Bizarre Indexing and Metadata Problems
I suspected that there was something wrong with the PDF indexing as the ratio of documents to words was very odd (4087 documents - each averaging over 10 pages - but only 308278 words indexed. So I decided to take a one page Word document that I had written (575 words), convert it to PDF and then import it into Zotero. By reflex, after I had imported the PDF, I requested a retrieve of metadata. Of course it should have returned failure as the document was one I had just written and it had never been published anywhere. Imagine my surprise when I was told that said document was a book written by Saul Bellow entitled Seize the Day. When I checked the indexing statistics, it now read 4088 documents (correct) but 308280 words (it claims to have added just two words out of the entire document. Can anyone give me a clue what is going on and how to work around it ? I'd really like to have my documents indexed and would like a clue how Zotero decided that my one pager had been written by Saul Bellow who fortunately is no longer around to take insult at my woeful writing skills.

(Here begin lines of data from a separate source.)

-- ==== Sys2Proof/Machine/Gln.lean ====
section
/-! DEFINITION. Twin operation over Guyline: attach and roles, the epoch of the secondary, frame comparison, failover,
detach and link loss (chapter 17: R362 to R384). -/

namespace Sys2Proof.Machine

/-! ### Roles -/

/-- GLN_STATUS.ROLE: 0 SOLO, 1 PRIMARY, 2 SECONDARY, 3 SECONDARY-IDLE. -/
def State.role (s : State) : Nat := s.fld Fld.GLN_STATUS_ROLE 0

/-- GLN_STATUS.MODE: 0 INDEPENDENT, 1 MIRROR, 2 FAILOVER. -/
def State.glnMode (s : State) : Nat := s.fld Fld.GLN_STATUS_MODE 0

/-- The state with the twin link's model changed. -/
def State.modGln (s : State) (f : Gln → Gln) : State := { s with gln := f s.gln }

/-- PMU_TWIN_STATUS.NOPARTNER follows the attach and the link (R304, R380). -/
def State.notePartner (s : State) : State :=
  s.setFld Fld.PMU_TWIN_STATUS_NOPARTNER 0 (!(s.attached && s.glnUp)).toNat

/-- The queues of granted streams. -/
def State.streamQs (s : State) : List Nat := (List.range 64).filter s.isStream

/-- A queue is enabled. -/
def State.qEnabled (s : State) (q : Nat) : Bool := decide (1 ≤ s.qState q ∧ s.qState q ≤ 3)

/-- Held queues complete without delivering (R379): acceptance ends, and the count of 64 frames begins. -/
def State.releaseHeld (s : State) : State :=
  s.streamQs.foldl (fun s q =>
    if s.qEnabled q then
      (s.setQState q 2).modQueue q fun x => { x with accepting := false, gap := none, release := some 0 }
    else s) (s.setFld Fld.GLN_STATUS_HELD 0 0)

/-- The part becomes SOLO. -/
def State.becomeSolo (s : State) : State :=
  let s1 := if s.held then s.releaseHeld else s
  let s2 := ((s1.setFld Fld.GLN_STATUS_ROLE 0 0).setFld Fld.GLN_STATUS_MODE 0 0).setFld Fld.GLN_STATUS_ALIGNED 0 0
  (s2.modGln fun g =>
    { g with incumbent := true, soloNext := false, detachAt := none, rolePend := none, takeover := false,
             deposed := false, failCause := 0, declared := false, partnerIdle := false, own := [], partner := [],
             ofs := [], inRun := 0, outRun := 0 }).notePartner

/-! ### Messages (R364, R365) -/

/-- TYPE, SUB, SEQ and payload of a message. -/
def glnTyp (m : List Byte) : Nat := leAt m 0 1
def glnSub (m : List Byte) : Nat := leAt m 1 1
def glnSeq (m : List Byte) : Nat := leAt m 2 2

/-- The CRC-32 of a message holds. -/
def glnCrcOk (m : List Byte) : Bool := (crc32 (m.take 28)).toNat == leAt m 28 4

/-- The messages that are sent three times. -/
def glnTriple (typ : Nat) : Bool := [2, 6, 7, 0xB, 0xC].contains typ

/-- A reserved TYPE. -/
def glnReserved (typ : Nat) : Bool := typ == 0 || 0xD ≤ typ

/-- The receiver takes messages. -/
def State.glnRx (s : State) : Bool := s.glnUp && s.flag Fld.GLN_CFG_EN 0 && !s.standby
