/-- BROWNOUT (R407). A device stopped by a thermal trip stays stopped until RST_N. -/
def execBrownout (s : State) : Host.Outcome State Fault Refusal :=
  if s.pwr.on && !s.pwr.tripped then .next (s.wholeReset causeBrownout) else .next s

/-- PERST_N_RELEASE (R410): the endpoint leaves reset once both resets are high. -/
def execPerstNRelease (t : Tu) (s : State) : Host.Outcome State Fault Refusal :=
  .next ((if s.alive then s.at t else s).modPwr fun p => { p with perstLow := false })

/-! ### Nodes of a unit, in closing order (R418) -/

/-- Lanes of a cluster, highest first, then the cluster. -/
def clusterNodes (c : Nat) : List Nat := [7 + 4 * c + 3, 7 + 4 * c + 2, 7 + 4 * c + 1, 7 + 4 * c, 3 + c]

/-- The clusters of a die, its memory controller, then the die. -/
def dieNodes (e : Nat) : List Nat := clusterNodes (2 * e + 1) ++ clusterNodes (2 * e) ++ [23 + e, 1 + e]

/-- Both dies, then nodes 33 to 25. -/
def standbyNodes : List Nat := dieNodes 1 ++ dieNodes 0 ++ [33, 32, 31, 30, 29, 28, 27, 26, 25]

/-- Nodes close in the order given; the open ones among them are the ones that a wake opens again. -/
def State.closeAll (s : State) (ns : List Nat) : State :=
  ns.foldl (fun s n =>
    if s.gateOpen n then (s.stopNode n).modPwr fun p => { p with closed := n :: p.closed.filter (· ≠ n) } else s) s

/-- Nodes open in the order given. -/
def State.openAll (s : State) (ns : List Nat) : State :=
  ns.foldl (fun s n => (s.startNode n).modPwr fun p => { p with closed := p.closed.filter (· ≠ n) }) s

/-- Those of the nodes that a power sequence closed. -/
def State.closedOf (s : State) (ns : List Nat) : List Nat := ns.filter fun n => s.pwr.closed.contains n

/-! ### Sleep and wake -/

/-- The state with bits of HUB_PWR_STATUS.CL_SLEEP set or cleared. -/
def State.setClSleep (s : State) (mask : Nat) (b : Bool) : State :=
  let x := s.fld Fld.HUB_PWR_STATUS_CL_SLEEP 0
  s.setFld Fld.HUB_PWR_STATUS_CL_SLEEP 0 (if b then x ||| mask else x &&& (15 - mask))

/-- The state with a bit of HUB_PWR_STATUS.ENG_SLEEP set or cleared. -/
def State.setEngSleep (s : State) (e : Nat) (b : Bool) : State :=
  let x := s.fld Fld.HUB_PWR_STATUS_ENG_SLEEP 0
  s.setFld Fld.HUB_PWR_STATUS_ENG_SLEEP 0 (if b then x ||| 2 ^ e else x &&& (3 - 2 ^ e))

/-- Cluster c sleeps (Table PWR-4). -/
def State.clusterDown (s : State) (c : Nat) : State := (s.closeAll (clusterNodes c)).setClSleep (2 ^ c) true

/-- The sample PLL of a sleeping die has stopped: no lock, no alignment, samples flagged until it settles again. -/
def State.spllStop (s : State) (e : Nat) : State :=
  ((((((s.rateHold e).modSpll e fun p => { p with lockAt := none, bad := some (p.bad.getD s.time) }).unalign e).setFld
    Fld.PLL_SPLL_STATUS_LOCK e 0).setFld Fld.PLL_SPLL_STATUS_SETTLED e 0).setFld Fld.PLL_SPLL_STATUS_STATE e 3)

/-- Engine die e sleeps with its clusters; the stack goes into self-refresh at its present temperature (Table PWR-4,
Table PWR-5). -/
def State.dieDown (s : State) (e : Nat) : State :=
  let s1 := (((s.closeAll (dieNodes e)).setClSleep (3 * 4 ^ e) true).setEngSleep e true).spllStop e
  s1.modPwr fun p => { p with entryTemp := tput 0 p.entryTemp e (s.sense (3 + e)) }

/-- The hub enters STANDBY (Table PWR-4, R418): the JPLL's LOCK clears as at any entry to coast (R118). -/
def State.standbyDown (s : State) : State :=
  let s1 := [1, 0].foldl (fun s e => if (s.fld Fld.HUB_PWR_STATUS_ENG_SLEEP 0).testBit e then s else s.dieDown e) s
  let s2 := (s1.closeAll standbyNodes).linkDown
  let s3 := ((((s2.unqualify 0).unqualify 1).jpllUnlock).setActive 2).relockIdle
  let s4 := (((s3.setFld Fld.PLL_APLL_STATUS_LOCK 0 0).setFld
    Fld.TLK_STATUS_BLOCK_LOCK 0 0).setMux 0 3).setFld Fld.HUB_PWR_STATUS_DEVICE 0 1
  { s4 with
    pll := { s4.pll with feedsLow := true, apllLockAt := none },
    clk := { s4.clk with noSrcFrom := none },
    tlk := { s4.tlk with echoOpen := false, run := 0 },
    pwr := { s4.pwr with entered := s4.time } }

/-- Cluster c wakes (R419). -/
def State.clusterUp (s : State) (c : Nat) : State :=
  let lanes := (clusterNodes c).reverse.tail
  (s.setClSleep (2 ^ c) false).openAll ((3 + c) :: s.closedOf lanes)

/-- Die e wakes, its clusters stay asleep (R418). A stack whose temperature has moved by more than 10 °C is retrained
(Table PWR-5), which raises EV471. -/
def State.dieUp (s : State) (e : Nat) : State :=
  let moved := (s.sense (3 + e) - tget 0 s.pwr.entryTemp e).natAbs
  let s1 := ((s.setEngSleep e false).modSpll e fun p => { p with tryAt := s.time, countAt := s.time }).openAll [1 + e, 23 + e]
  if 100 < moved then s1.raise 471 1 e else s1

/-- The hub leaves STANDBY: local time resumes from its value at entry, advanced by the measured span; both dies stay
asleep (R418, R420). -/
def State.standbyUp (s : State) (span : Tu) : State :=
  let s1 := s.moveTime (tuDiff s.time (s.pwr.entered + span))
  let s2 := (s1.setFld Fld.HUB_PWR_STATUS_DEVICE 0 0).setFld Fld.TLK_STATUS_EPOCH_VALID 0 0
  let s3 := { s2 with
    clk := { s2.clk with noSrcFrom := some s2.time, qualAt := s2.time, linkBroke := true },
    pll := { s2.pll with jpllFrom := s2.time, apllFrom := s2.time } }
  s3.openAll (s3.closedOf [25, 26, 27, 28, 29, 30, 31, 32, 33])

/-! ### Requests (R417) -/

/-- Basecamp does not run, or a pitch is being loaded or applied: BUSY. -/
def State.pwrBusy (s : State) : Bool := s.mgt.run != 1 || s.fld Fld.HUB_PITCH_STATUS_STATE 0 == 1 ||
  s.fld Fld.HUB_PITCH_STATUS_STATE 0 == 2

/-- The target is in the requested state already, or cannot come to it: REFUSED_STATE. -/
def State.pwrWrong (s : State) (op x : Nat) : Bool :=
  match op with
  | 1 => s.standby || (s.fld Fld.HUB_PWR_STATUS_CL_SLEEP 0).testBit x
  | 2 => s.standby || !(s.fld Fld.HUB_PWR_STATUS_CL_SLEEP 0).testBit x || (s.fld Fld.HUB_PWR_STATUS_ENG_SLEEP 0).testBit (x / 2)
  | 3 => s.standby || (s.fld Fld.HUB_PWR_STATUS_ENG_SLEEP 0).testBit x
  | 4 => s.standby || !(s.fld Fld.HUB_PWR_STATUS_ENG_SLEEP 0).testBit x || s.stackFailed x
  | 5 => s.standby
  | _ => !s.standby

/-- A wake of a scope in thermal hold: THERMAL (R421). -/
def State.pwrHeld (s : State) (op x : Nat) : Bool :=
  let hold (z : Nat) : Bool := (s.fld Fld.HUB_PWR_STATUS_THERM_HOLD 0).testBit z
  match op with
  | 2 => hold (x / 2)
  | 4 => hold x
  | 6 => hold 2
  | _ => false

/-- The open nodes that a request would close. -/
def State.pwrNodes (s : State) (op x : Nat) : List Nat :=
  (match op with
    | 1 => clusterNodes x
    | 3 => dieNodes x
    | 5 => standbyNodes
    | _ => []).filter fun n => s.gateOpen n

/-- RESULT of a request that is refused at once, 0 where it is admitted (R417). -/
def State.pwrRefused (s : State) (r : PwrReq) : Nat :=
  if s.pwrBusy then 4
  else if s.pwrWrong r.op r.target then 3
  else if s.pwrHeld r.op r.target then 6
  else if (s.pwrNodes r.op r.target).any fun n => s.inUse n then 2
  else 0

/-- The transition itself (R418). -/
def State.pwrDo (s : State) (r : PwrReq) : State :=
  match r.op with
  | 1 => s.clusterDown r.target
  | 2 => s.clusterUp r.target
  | 3 => s.dieDown r.target
  | 4 => s.dieUp r.target
  | 5 => s.standbyDown
  | _ => s.standbyUp r.span

/-- HUB_PWR_STATUS.RESULT. -/
def State.pwrResult (s : State) (code : Nat) : State := s.setFld Fld.HUB_PWR_STATUS_RESULT 0 code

If you provide a Debug ID for the Retrieve Metadata attempt, we can take a look.
I'm still confused on the word count issue. Before I posted, I went to the Oxford English dictionary and it said there were only 141,000 distinct words and a few tens of thousands of obsolete words. Together that does not come close to the 308,000 words the index summary says are there. Since you wrote the code you obviously know what is going on but I am curious whether you count words with and without pluralizing suffixes etc as one word or different words....
Thanks
Do you want me to continue submitting these as I find them or just wait until you have another update and see if they persist despite all the other things you are fixing ? I do not want to inundate you with related problems.
I think Zotero is fabulous and am moving my entire cache of references to it.
Feel free to post that one, and then maybe hold off until after the next release.
Thanks